● Input
/-- A write that is not refused stores one record in range (R76). -/
theorem Groups.write_inRange {g w : Groups} {id : GroupId} {l : List Byte} (h : g.InRange) (e : g.write id l = some w) :
    w.InRange := by
  cases id
  case cali i =>
    obtain ⟨c, parsed, rfl⟩ := Option.map_eq_some_iff.mp e
    refine { h with cali := fun x hx => ?_ }
    rcases mem_vector_set (Fin.isLt _) hx with rfl | hx
    · exact CaliSlot.parse_inRange parsed
    · exact h.cali x hx
  case tilt => cases e; exact { h with tilt := TiltGroup.parse_clamped_inRange l }
  case thrm =>
    obtain ⟨t, parsed, rfl⟩ := Option.map_eq_some_iff.mp e
    exact { h with thrm := ThrmGroup.parse_clamped_inRange parsed }
  case tide j =>
    obtain ⟨t, parsed, rfl⟩ := Option.map_eq_some_iff.mp e
    refine { h with tide := fun x hx => ?_ }
    rcases mem_vector_set (Fin.isLt _) hx with rfl | hx
    · exact TideSlot.parse_clamped_inRange parsed
    · exact h.tide x hx
  case tidr => cases e; exact { h with tidr := TidrGroup.parse_clamped_inRange l }
  case gate => cases e; exact { h with gate := GateGroup.parse_clamped_inRange l }
  case scan =>
    obtain ⟨c, parsed, rfl⟩ := Option.map_eq_some_iff.mp e
    exact { h with scan := (ScanGroup.parse_eq_some parsed).2.2 }
  case wind p =>
    cases p <;> obtain ⟨x, parsed, rfl⟩ := Option.map_eq_some_iff.mp e
    · exact { h with windA := Window.parse_clamped_inRange parsed }
    · exact { h with windB := Window.parse_clamped_inRange parsed }
  case arcv =>
    obtain ⟨b, parsed, rfl⟩ := Option.map_eq_some_iff.mp e
    exact { h with }

/-- A write leaves the record of every other group (R76). -/
theorem Groups.write_record_ne {g w : Groups} {id j : GroupId} {l : List Byte} (e : g.write id l = some w) (ne : j ≠ id) :
    w.record j = g.record j := by
  cases id
  case cali i =>
    obtain ⟨c, _, rfl⟩ := Option.map_eq_some_iff.mp e
    cases j
    case cali k =>
      have ne : i.val ≠ k.val := fun h => ne (by rw [Fin.ext h])
      simp [Groups.record, Vector.get_eq_getElem, Vector.getElem_set_ne _ _ ne]
    all_goals rfl
  case tide i =>
    obtain ⟨t, _, rfl⟩ := Option.map_eq_some_iff.mp e
    cases j
    case tide k =>
      have ne : i.val ≠ k.val := fun h => ne (by rw [Fin.ext h])
      simp [Groups.record, Vector.get_eq_getElem, Vector.getElem_set_ne _ _ ne]
    all_goals rfl
  case wind p =>
    cases p <;> obtain ⟨x, _, rfl⟩ := Option.map_eq_some_iff.mp e <;> cases j
    case a.wind q | b.wind q => cases q <;> first | rfl | exact absurd rfl ne
    all_goals rfl
  case tilt | tidr | gate =>
    cases e
    cases j <;> first | rfl | exact absurd rfl ne
  case thrm | scan | arcv =>
    obtain ⟨x, _, rfl⟩ := Option.map_eq_some_iff.mp e
    cases j <;> first | rfl | exact absurd rfl ne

● Exercise brief
The answer must be a word-for-word restatement of the records.

● Written answer
/-- A write that is not refused stores one record in range (R76). -/
theorem Groups.write_inRange {g w : Groups} {id : GroupId} {l : List Byte} (h : g.InRange) (e : g.write id l = some w) :
    w.InRange := by
  cases id
  case cali i =>
    obtain ⟨c, parsed, rfl⟩ := Option.map_eq_some_iff.mp e
    refine { h with cali := fun x hx => ?_ }
    rcases mem_vector_set (Fin.isLt _) hx with rfl | hx
    · exact CaliSlot.parse_inRange parsed
    · exact h.cali x hx
  case tilt => cases e; exact { h with tilt := TiltGroup.parse_clamped_inRange l }
  case thrm =>
    obtain ⟨t, parsed, rfl⟩ := Option.map_eq_some_iff.mp e
    exact { h with thrm := ThrmGroup.parse_clamped_inRange parsed }
  case tide j =>
    obtain ⟨t, parsed, rfl⟩ := Option.map_eq_some_iff.mp e
    refine { h with tide := fun x hx => ?_ }
    rcases mem_vector_set (Fin.isLt _) hx with rfl | hx
    · exact TideSlot.parse_clamped_inRange parsed
    · exact h.tide x hx
  case tidr => cases e; exact { h with tidr := TidrGroup.parse_clamped_inRange l }
  case gate => cases e; exact { h with gate := GateGroup.parse_clamped_inRange l }
  case scan =>
    obtain ⟨c, parsed, rfl⟩ := Option.map_eq_some_iff.mp e
    exact { h with scan := (ScanGroup.parse_eq_some parsed).2.2 }
  case wind p =>
    cases p <;> obtain ⟨x, parsed, rfl⟩ := Option.map_eq_some_iff.mp e
    · exact { h with windA := Window.parse_clamped_inRange parsed }
    · exact { h with windB := Window.parse_clamped_inRange parsed }
  case arcv =>
    obtain ⟨b, parsed, rfl⟩ := Option.map_eq_some_iff.mp e
    exact { h with }

/-- A write leaves the record of every other group (R76). -/
theorem Groups.write_record_ne {g w : Groups} {id j : GroupId} {l : List Byte} (e : g.write id l = some w) (ne : j ≠ id) :
    w.record j = g.record j := by
  cases id
  case cali i =>
    obtain ⟨c, _, rfl⟩ := Option.map_eq_some_iff.mp e
    cases j
    case cali k =>
      have ne : i.val ≠ k.val := fun h => ne (by rw [Fin.ext h])
      simp [Groups.record, Vector.get_eq_getElem, Vector.getElem_set_ne _ _ ne]
    all_goals rfl
  case tide i =>
    obtain ⟨t, _, rfl⟩ := Option.map_eq_some_iff.mp e
    cases j
    case tide k =>
      have ne : i.val ≠ k.val := fun h => ne (by rw [Fin.ext h])
      simp [Groups.record, Vector.get_eq_getElem, Vector.getElem_set_ne _ _ ne]
    all_goals rfl
  case wind p =>
    cases p <;> obtain ⟨x, _, rfl⟩ := Option.map_eq_some_iff.mp e <;> cases j
    case a.wind q | b.wind q => cases q <;> first | rfl | exact absurd rfl ne
    all_goals rfl
  case tilt | tidr | gate =>
    cases e
    cases j <;> first | rfl | exact absurd rfl ne
  case thrm | scan | arcv =>
    obtain ⟨x, _, rfl⟩ := Option.map_eq_some_iff.mp e
    cases j <;> first | rfl | exact absurd rfl ne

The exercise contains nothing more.